Germany has, up to this moment, refused to admit them; and in some of the German States, as for example in Saxony, there are express protests and declarations laid down against any such attempt. Still, traces of this far spread activity have been perceived even in Germany, as in Hanover for instance, where an attempt was made, in 1845, to re-introduce Canisius's Catechism; in the Prussian Rhenish lands which are chiefly operated upon from Belgium, in Saxony and others. In Austria the Jesuits continue their practices as Redemptorists, or Ligorians. Those of them who had been admitted into Austria after their expulsion from Russia, were, in 1825, menaced with banishment, in case they refused to submit to the bishops of the land. They were, nevertheless, so early as 1827, in the possession of five colleges in the kingdom of Galicia, and obtained a sixth in 1839. From Russia they were expelled on account of their intrigues by the ukase of January 1, 1817; at first from St Petersburg, and subsequently from Moscow. But as they carried on their practice of proselytizing as much as ever, and became more and more offensive and odious to the government, on account of their secret machinations, the Emperor Alexander, by an ukase dated March 25, 1820, abolished their order for ever both in the Russian empire and in Poland.

And thus what had once been said by Francisco Borgia, their third general, respecting the fate of this order, 'that they had entered as lambs, that they would reign like wolves, be driven out like dogs, and be renewed as eagles,' has in some measure been fulfilled. The gigantic endeavours they now make to 'be renewed' will founder on the spirit of the age, which will never be put again into fetters of priestly tyranny. We may safely say, with the learned writer under consideration, that the day of the Jesuits is passed for ever. Awhile they may yet interfere in the concerns of the world; but never more will

they either rule or convert' kingdoms. Men's eyes are opened. A simple faith alone will be admitted between man's conscience and his God. Soon shall we have reason to forget that Rome ever existed as a popedom; or, if we cannot forget the awful fact, the remembrance will be supportable when ecclesiastical domination of every possible kind shall cease, and the sacred name of religion be no longer obnoxious to the reproach of

men.

In following our author, we have endeavoured to trace the origin and main object of the Ignatian scheme. And what was it? To restore Catholicism-to regain all that the Popedom had lost-in one word, to bring about a complete restoration of the ancient faith. We have watched the endeavours of the Jesuits, and we have seen their success and triumphs. And yet, what have they gained? How have their labours and toils been rewarded? What has Roman Catholicism gained by this process of centuries under its most redoubtable champions? Why,' to speak with our historian, that their downfall was the most undeniable evidence that the popedom was sunk in hopeless degradation-the spirit of Catholicism scarcely anywhere unalloyed by doubt or indifference-the Catholic kingdoms of Europe shorn of their greatness-whilst the Protestant dynasties (the object of Jesuit machination from the beginning,) soared triumphant in the sphere of politics, deriving their power, wealth, and glory, from the expanding energies of Protestantism. These are a few of the results of Protestantism; these are only a few of those blessings that attend the principles of a genuine Reformation.

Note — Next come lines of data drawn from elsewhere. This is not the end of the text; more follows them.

theorem leaves_startCal {us : List DevUnit} {a d : Dev} (h : Leaves us a d) (x1 : Nat) (x2 : List Nat) (x3 : Bool) (x4
    : Option Cmd) (hs : unitsIn [.freeCtr, .cnt, .ev, .ports, .lanes, .txc, .tm] us = true :=
    by refine unitsIn_trans ?_ ‹unitsIn _ _ = true›; decide) : Leaves us a (startCal d x1 x2 x3 x4) := by
  unfold startCal
  try dsimp only
  repeat' (first | with_reducible assumption | (with_reducible refine unitsIn_trans ?_ hs; decide) | with_reducible apply leaves_setSt | with_reducible apply leaves_modPort | (simp only [leaves_mark]; (first | with_reducible refine leaves_mk ?_ ?_ ?_ ?_ ?_ ?_ ?_ ?_ ?_ ?_ ?_ ?_ ?_ ?_ ?_ ?_ ?_ ?_ ?_ ?_ ?_ ?_ ?_ ?_ ?_ ?_ ?_ ?_ ?_ ?_ ?_ ?_ | with_reducible refine leaves_mk' ?_ ?_ ?_ ?_ ?_ ?_ ?_ ?_ ?_ ?_ ?_ ?_ ?_ ?_ ?_ ?_ ?_ ?_ ?_ ?_ ?_ ?_ ?_ ?_ ?_ ?_ ?_ ?_ ?_ ?_ ?_ ?_); rotate_left; iterate 31 (first | exact fun hu => unitsIn_absurd hs hu rfl | exact fun _ => rfl)))

theorem leaves_portStart {us : List DevUnit} {a d : Dev} (h : Leaves us a d) (x1 : Nat) (x2 : PortStep) (hs : unitsIn
    [.freeCtr, .cnt, .ev, .ports, .lanes, .txc, .tm] us = true :=
    by refine unitsIn_trans ?_ ‹unitsIn _ _ = true›; decide) : Leaves us a (portStart d x1 x2) := by
  unfold portStart
  try dsimp only
  repeat' (first | with_reducible assumption | (with_reducible refine unitsIn_trans ?_ hs; decide) | with_reducible apply leaves_modPort | with_reducible apply leaves_startCal | with_reducible apply leaves_ite | split | (simp only [leaves_mark]; (first | with_reducible refine leaves_mk ?_ ?_ ?_ ?_ ?_ ?_ ?_ ?_ ?_ ?_ ?_ ?_ ?_ ?_ ?_ ?_ ?_ ?_ ?_ ?_ ?_ ?_ ?_ ?_ ?_ ?_ ?_ ?_ ?_ ?_ ?_ ?_ | with_reducible refine leaves_mk' ?_ ?_ ?_ ?_ ?_ ?_ ?_ ?_ ?_ ?_ ?_ ?_ ?_ ?_ ?_ ?_ ?_ ?_ ?_ ?_ ?_ ?_ ?_ ?_ ?_ ?_ ?_ ?_ ?_ ?_ ?_ ?_); rotate_left; iterate 31 (first | exact fun hu => unitsIn_absurd hs hu rfl | exact fun _ => rfl)))

theorem leaves_tempMeasure {us : List DevUnit} {a d : Dev} (h : Leaves us a d) (x1 : Nat) (x2 : Int) (hs : unitsIn
    [.cnt, .ev, .ports] us = true := by refine unitsIn_trans ?_ ‹unitsIn _ _ = true›; decide) : Leaves us a
    (tempMeasure d x1 x2) := by
  unfold tempMeasure
  try dsimp only
  repeat' (first | with_reducible assumption | (with_reducible refine unitsIn_trans ?_ hs; decide) | with_reducible apply leaves_modPort | with_reducible apply leaves_raise | with_reducible apply leaves_ite | split | (simp only [leaves_mark]; (first | with_reducible refine leaves_mk ?_ ?_ ?_ ?_ ?_ ?_ ?_ ?_ ?_ ?_ ?_ ?_ ?_ ?_ ?_ ?_ ?_ ?_ ?_ ?_ ?_ ?_ ?_ ?_ ?_ ?_ ?_ ?_ ?_ ?_ ?_ ?_ | with_reducible refine leaves_mk' ?_ ?_ ?_ ?_ ?_ ?_ ?_ ?_ ?_ ?_ ?_ ?_ ?_ ?_ ?_ ?_ ?_ ?_ ?_ ?_ ?_ ?_ ?_ ?_ ?_ ?_ ?_ ?_ ?_ ?_ ?_ ?_); rotate_left; iterate 31 (first | exact fun hu => unitsIn_absurd hs hu rfl | exact fun _ => rfl)))

theorem leaves_retuneTo {us : List DevUnit} {a d : Dev} (h : Leaves us a d) (x1 : Nat) (x2 : Nat) (hs : unitsIn
    [.freeCtr, .cnt, .ev, .ports, .lanes, .txc, .tm] us = true :=
    by refine unitsIn_trans ?_ ‹unitsIn _ _ = true›; decide) : Leaves us a (retuneTo d x1 x2) := by
  unfold retuneTo
  try dsimp only
  repeat' (first | with_reducible assumption | (with_reducible refine unitsIn_trans ?_ hs; decide) | with_reducible apply leaves_setSt | with_reducible apply leaves_modPort | with_reducible apply leaves_ite | split | (simp only [leaves_mark]; (first | with_reducible refine leaves_mk ?_ ?_ ?_ ?_ ?_ ?_ ?_ ?_ ?_ ?_ ?_ ?_ ?_ ?_ ?_ ?_ ?_ ?_ ?_ ?_ ?_ ?_ ?_ ?_ ?_ ?_ ?_ ?_ ?_ ?_ ?_ ?_ | with_reducible refine leaves_mk' ?_ ?_ ?_ ?_ ?_ ?_ ?_ ?_ ?_ ?_ ?_ ?_ ?_ ?_ ?_ ?_ ?_ ?_ ?_ ?_ ?_ ?_ ?_ ?_ ?_ ?_ ?_ ?_ ?_ ?_ ?_ ?_); rotate_left; iterate 31 (first | exact fun hu => unitsIn_absurd hs hu rfl | exact fun _ => rfl)))

theorem leaves_seqCal {us : List DevUnit} {a d : Dev} (h : Leaves us a d) (x1 : Nat) (x2 : Nat) (x3 : Nat) (hs :
    unitsIn [.freeCtr, .cnt, .ev, .ports, .lanes, .txc, .tm] us = true :=
    by refine unitsIn_trans ?_ ‹unitsIn _ _ = true›; decide) : Leaves us a (seqCal d x1 x2 x3) := by
  unfold seqCal
  try dsimp only
  repeat' (first | with_reducible assumption | (with_reducible refine unitsIn_trans ?_ hs; decide) | with_reducible apply leaves_startCal | with_reducible apply leaves_ite | split)

theorem leaves_runDeferred {us : List DevUnit} {a d : Dev} (h : Leaves us a d) (x1 : Nat) (x2 : SeqDeferred) (hs :
    unitsIn [.freeCtr, .cnt, .ev, .ports, .lanes, .txc, .tm] us = true :=
    by refine unitsIn_trans ?_ ‹unitsIn _ _ = true›; decide) : Leaves us a (runDeferred d x1 x2) := by
  unfold runDeferred
  try dsimp only
  repeat' (first | with_reducible assumption | (with_reducible refine unitsIn_trans ?_ hs; decide) | with_reducible apply leaves_retuneTo | with_reducible apply leaves_seqCal | with_reducible apply leaves_ite | split)

theorem leaves_enterRx {us : List DevUnit} {a d : Dev} (h : Leaves us a d) (x1 : Nat) (hs : unitsIn [.freeCtr, .cnt,
    .ev, .ports, .lanes, .txc, .tm] us = true := by refine unitsIn_trans ?_ ‹unitsIn _ _ = true›; decide) : Leaves us
    a (enterRx d x1) := by
  unfold enterRx
  try dsimp only
  repeat' (first | with_reducible assumption | (with_reducible refine unitsIn_trans ?_ hs; decide) | intro _ | with_reducible apply leaves_setSt | with_reducible apply leaves_modPort | with_reducible apply leaves_retuneTo | with_reducible apply leaves_runDeferred | with_reducible apply leaves_foldl | with_reducible apply leaves_ite | split | (simp only [leaves_mark]; (first | with_reducible refine leaves_mk ?_ ?_ ?_ ?_ ?_ ?_ ?_ ?_ ?_ ?_ ?_ ?_ ?_ ?_ ?_ ?_ ?_ ?_ ?_ ?_ ?_ ?_ ?_ ?_ ?_ ?_ ?_ ?_ ?_ ?_ ?_ ?_ | with_reducible refine leaves_mk' ?_ ?_ ?_ ?_ ?_ ?_ ?_ ?_ ?_ ?_ ?_ ?_ ?_ ?_ ?_ ?_ ?_ ?_ ?_ ?_ ?_ ?_ ?_ ?_ ?_ ?_ ?_ ?_ ?_ ?_ ?_ ?_); rotate_left; iterate 31 (first | exact fun hu => unitsIn_absurd hs hu rfl | exact fun _ => rfl)))

theorem leaves_synthLock {us : List DevUnit} {a d : Dev} (h : Leaves us a d) (x1 : Nat) (hs : unitsIn [.freeCtr, .cnt,
    .ev, .ports, .lanes, .txc, .tm] us = true := by refine unitsIn_trans ?_ ‹unitsIn _ _ = true›; decide) : Leaves us
    a (synthLock d x1) := by
  unfold synthLock
  try dsimp only
  repeat' (first | with_reducible assumption | (with_reducible refine unitsIn_trans ?_ hs; decide) | with_reducible apply leaves_enterRx | with_reducible apply leaves_setSt | with_reducible apply leaves_modPort | with_reducible apply leaves_evalLanes | with_reducible apply leaves_ite | split | (simp only [leaves_mark]; (first | with_reducible refine leaves_mk ?_ ?_ ?_ ?_ ?_ ?_ ?_ ?_ ?_ ?_ ?_ ?_ ?_ ?_ ?_ ?_ ?_ ?_ ?_ ?_ ?_ ?_ ?_ ?_ ?_ ?_ ?_ ?_ ?_ ?_ ?_ ?_ | with_reducible refine leaves_mk' ?_ ?_ ?_ ?_ ?_ ?_ ?_ ?_ ?_ ?_ ?_ ?_ ?_ ?_ ?_ ?_ ?_ ?_ ?_ ?_ ?_ ?_ ?_ ?_ ?_ ?_ ?_ ?_ ?_ ?_ ?_ ?_); rotate_left; iterate 31 (first | exact fun hu => unitsIn_absurd hs hu rfl | exact fun _ => rfl)))

theorem leaves_calDone {us : List DevUnit} {a d : Dev} (h : Leaves us a d) (x1 : Nat) (x2 : Nat) (x3 : Nat) (x4 : Int)
    (hs : unitsIn [.out, .freeCtr, .cnt, .ev, .host, .ports, .lanes, .txc, .tm, .links] us = true :=
    by refine unitsIn_trans ?_ ‹unitsIn _ _ = true›; decide) : Leaves us a (calDone d x1 x2 x3 x4) := by
  unfold calDone
  try dsimp only
  repeat' (first | with_reducible assumption | (with_reducible refine unitsIn_trans ?_ hs; decide) | intro _ | with_reducible apply leaves_bump | with_reducible apply leaves_modPort | with_reducible apply leaves_raise | with_reducible apply leaves_setSt | with_reducible apply leaves_enterRx | with_reducible apply leaves_complete | with_reducible apply leaves_foldl | with_reducible apply leaves_ite | split | (simp only [leaves_mark]; (first | with_reducible refine leaves_mk ?_ ?_ ?_ ?_ ?_ ?_ ?_ ?_ ?_ ?_ ?_ ?_ ?_ ?_ ?_ ?_ ?_ ?_ ?_ ?_ ?_ ?_ ?_ ?_ ?_ ?_ ?_ ?_ ?_ ?_ ?_ ?_ | with_reducible refine leaves_mk' ?_ ?_ ?_ ?_ ?_ ?_ ?_ ?_ ?_ ?_ ?_ ?_ ?_ ?_ ?_ ?_ ?_ ?_ ?_ ?_ ?_ ?_ ?_ ?_ ?_ ?_ ?_ ?_ ?_ ?_ ?_ ?_); rotate_left; iterate 31 (first | exact fun hu => unitsIn_absurd hs hu rfl | exact fun _ => rfl)))

theorem leaves_setIndex {us : List DevUnit} {a d : Dev} (h : Leaves us a d) (x1 : Nat) (x2 : Nat) (hs : unitsIn
    [.ports] us = true := by refine unitsIn_trans ?_ ‹unitsIn _ _ = true›; decide) : Leaves us a (setIndex d x1 x2) := by
  unfold setIndex
  try dsimp only
  repeat' (first | with_reducible assumption | (with_reducible refine unitsIn_trans ?_ hs; decide) | with_reducible apply leaves_refreshFem | with_reducible apply leaves_modPort | (simp only [leaves_mark]; (first | with_reducible refine leaves_mk ?_ ?_ ?_ ?_ ?_ ?_ ?_ ?_ ?_ ?_ ?_ ?_ ?_ ?_ ?_ ?_ ?_ ?_ ?_ ?_ ?_ ?_ ?_ ?_ ?_ ?_ ?_ ?_ ?_ ?_ ?_ ?_ | with_reducible refine leaves_mk' ?_ ?_ ?_ ?_ ?_ ?_ ?_ ?_ ?_ ?_ ?_ ?_ ?_ ?_ ?_ ?_ ?_ ?_ ?_ ?_ ?_ ?_ ?_ ?_ ?_ ?_ ?_ ?_ ?_ ?_ ?_ ?_); rotate_left; iterate 31 (first | exact fun hu => unitsIn_absurd hs hu rfl | exact fun _ => rfl)))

From the foregoing brief outline of the work under consideration, the reader will be able to judge of its extent, learning, and interest. We have read it with intense pleasure, and do not hesitate to say, that it belongs to the best productions of the day. The candour, calmness, and philanthropy, with which the whole has been managed, are among its finest, as well as most praiseworthy features. If to this we add, that it has been got up in a generous and elegant style, and is amply furnished with woodcuts and steel engravings of some of the most distinguished Jesuits, we have said enough to recommend the book to every lover of truth, whether Protestant or Roman Catholic.